The proportion of equity is 10,080,000/18,000,000=60%. We do not use the floatation cost here, since retained earnings are internally generated and not to be raised. WACC = Cost of Debt X proportion of debt + Cost of Preferred Stock X Proportion of preferred stock + Cost of equity X proportion of equity WACC = 6.92%X0.34 + 8.36% X 0.06 + 14.8% X 0.60 WACC = 11.73% 2. Recompute WACC using new equity When new equity is to be raised, then there will be floatation cost. The net price will be $25-$2 the floatation cost = $23. Cost of Equity = 1.20/23 + 10% = 15.2% The new WACC is WACC = 6.92%X0.34 + 8.36% X 0.06 + 15.2% X 0.60 WACC = 11.97% Retained Earnings are $4,500,000 The proportion of equity in total capital structure is 60% The increase in cost of capital will take after 4,500,000/60%=$7,500,000 of new financing. 3. Using CAPM to calculate the cost of equity.

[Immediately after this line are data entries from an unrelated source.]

-- ==== Sys2Proof/Machine/Ops.lean ====
section
/-! DEFINITION. The named operations every command is written with: writes to COEF, free values, error entry and
the return from it (spec/60_exceptions.md R210 to R214), completion, the two port transactions
(spec/20_memory.md R55, R58, R59), and hard and soft reset (spec/70_reset_and_hazards.md R230, R232). -/

namespace Sys2Proof.Machine

/-- maxNumCoeff of the executing command (R40 `maxN`). -/
def State.maxNum (s : State) : Nat := s.work.maxN.toNat

/-- A signed level as a COEF entry: 32-bit two's complement (R32). -/
def coefWord (v : Int) : Word := BitVec.ofInt 32 v

/-- `for k in lo..hi-1: COEF[k] <- 0`. -/
def zeroRange (lo hi : Nat) (coef : Vector Word 64) : Vector Word 64 :=
  Vector.ofFn fun k => if lo ≤ k.val ∧ k.val < hi then 0 else coef[k]

/-- `COEF[0..n-1] <- unspecified`: a free value for each entry (R213, R230, R232). Log entry 5. -/
def freeCoefs (n : Nat) (s : State) : State :=
  { s with
    coef := Vector.ofFn fun k => if k.val < n then Config.freeWord (s.draws + k.val) else s.coef[k]
    draws := s.draws + 64 }

/-- The result registers other than `RES_COUNT` become unspecified (R213). Log entries 5 and 6. -/
def freeResults (s : State) : State :=
  { s with
    resTc := Config.freeWord s.draws
    resT1 := Config.freeWord (s.draws + 1)
    resTz := Config.freeWord (s.draws + 2)
    resNumCoeff := Config.freeWord (s.draws + 3)
    resCbf := Config.freeWord (s.draws + 4)
    draws := s.draws + 5 }

/-- ERROR ENTRY, the part common to all errors (R210): what is recorded, and the move to the ERROR state. -/
def enterError (code : ErrorCode) (se : SyntaxElement) (idx : Nat) (s : State) : State :=
  { s with
    errSe := BitVec.ofNat 8 se.code
    errIdx := BitVec.ofNat 8 idx
    errCode := code.code
    busy := false
    err := true
    work := { s.work with phase := .idle } }

/-- `raise ERR(code, se, idx)` while decoding (R210, R212, R213): `RES_COUNT` holds what was consumed, the other
results and `COEF[0..maxN-1]` become unspecified. -/
def raiseDecode (code : ErrorCode) (se : SyntaxElement) (idx : Nat) (s : State) : State :=
  enterError code se idx
    (freeCoefs s.maxNum (freeResults { s with resCount := BitVec.ofNat 32 s.work.count }))

/-- `raise ERR(code, 0, 0)` at acceptance (R182, R211): `RES_COUNT` is 0, no other result and no COEF changes. -/
def raiseCommand (code : ErrorCode) (s : State) : State :=
  enterError code .commandWord 0 { s with resCount := 0 }

/-- RETURN from the ERROR state to IDLE by a write of 1 to `STATUS.ERR` (R187, R214). -/
def clearError (s : State) : State :=
  { s with err := false, errCode := 0, errSe := 0, errIdx := 0 }

/-- COMPLETION without error (R117, R162, R180, R185): every result register, then BUSY and DONE. -/
def complete (tc t1 tz numCoeff : Nat) (cbf : Bool) (s : State) : State :=
  { s with
    resTc := BitVec.ofNat 32 tc
    resT1 := BitVec.ofNat 32 t1
    resTz := BitVec.ofNat 32 tz
    resNumCoeff := BitVec.ofNat 32 numCoeff
    resCbf := if cbf then 1 else 0
    resCount := BitVec.ofNat 32 s.work.count
    busy := false
    done := true
    work := { s.work with phase := .idle } }

/-- `BitRead1()` (R12, R55), in the syntax element `se` with index `idx`: an answer 0 or 1 is counted and `k`
goes on with it; EOS raises END_OF_STREAM; while the port does not answer, nothing happens. -/
def bitRead (se : SyntaxElement) (idx : Nat) (k : Bool → State → State) (s : State) : State :=
  match s.bits with
  | [] => s
  | .eos :: rest =>
    raiseDecode .endOfStream se idx { s with bits := rest, portLog := .bitRead .eos :: s.portLog }
  | .bit b :: rest =>
    k b { s with
      bits := rest
      portLog := .bitRead (.bit b) :: s.portLog
      work := { s.work with count := s.work.count + 1 } }

/-- The request descriptor of a bin (R59): the counters are sent with coeff_abs_level_minus1 bins only. -/
def binRequest (se : SyntaxElement) (binIdx : Nat) (bypass : Bool) (idx : Nat) (s : State) : BinRequest where
  se := BitVec.ofNat 4 se.code
  binIdx := BitVec.ofNat 7 binIdx
  bypass := bypass
  cat := s.work.cat
  maxN := s.work.maxN
  idx := BitVec.ofNat 6 idx
  gt1 := if se = .coeffAbsLevelMinus1 then BitVec.ofNat 7 s.work.gt1 else 0
  eq1 := if se = .coeffAbsLevelMinus1 then BitVec.ofNat 7 s.work.eq1 else 0

/-- `BinRead(SE, BINIDX, BYPASS, IDX)` (R12, R58), with the same three outcomes as `bitRead`. -/
def binRead (se : SyntaxElement) (binIdx : Nat) (bypass : Bool) (idx : Nat) (k : Bool → State → State)
    (s : State) : State :=
  match s.bins with
  | [] => s
  | .eos :: rest =>
    raiseDecode .endOfStream se idx
      { s with bins := rest, portLog := .binRead (binRequest se binIdx bypass idx s) .eos :: s.portLog }
  | .bit b :: rest =>
    k b { s with
      bins := rest
      portLog := .binRead (binRequest se binIdx bypass idx s) (.bit b) :: s.portLog
      work := { s.work with count := s.work.count + 1 } }

/-- `STATUS <- 0`, `ERRINFO <- 0`, `CMD <- 0`, every result register 0, no command in progress (R230, R232). -/
def clearRegisters (s : State) : State :=
  { s with
    busy := false, done := false, err := false, ovr := false, errCode := 0, errSe := 0, errIdx := 0, cmd := 0
    resTc := 0, resT1 := 0, resTz := 0, resNumCoeff := 0, resCbf := 0, resCount := 0
    work := { s.work with phase := .idle } }

/-- SOFT RESET (R232): an executing command is abandoned and its COEF entries become unspecified. -/
def softReset (s : State) : State :=
  clearRegisters (if s.busy then freeCoefs s.maxNum s else s)

/-- HARD RESET being asserted (R230): every register at its reset value, every COEF entry unspecified. -/
def assertReset (s : State) : State :=
  { freeCoefs 64 (clearRegisters s) with ieDone := false, ieErr := false, inReset := true, resp := none }

/-- The reset input released: the RCD leaves reset in the IDLE state (R230). -/
def releaseReset (s : State) : State :=
  { s with inReset := false }

end Sys2Proof.Machine
end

The cost of equity is given as Cost of Equity = Risk free rate + (Market return risk free rate) X beta Give that Risk free rate =6% Market Return = 13% Beta = 1.25 Cost of Equity = 6% + (13%-6%) X 1.25 Cost of Equity = 14.75%. The value of Ke obtained in question 1 is 14.8% The cost of equity using CAPM is almost the same as the cost pf equity obtained through the dividend discount model.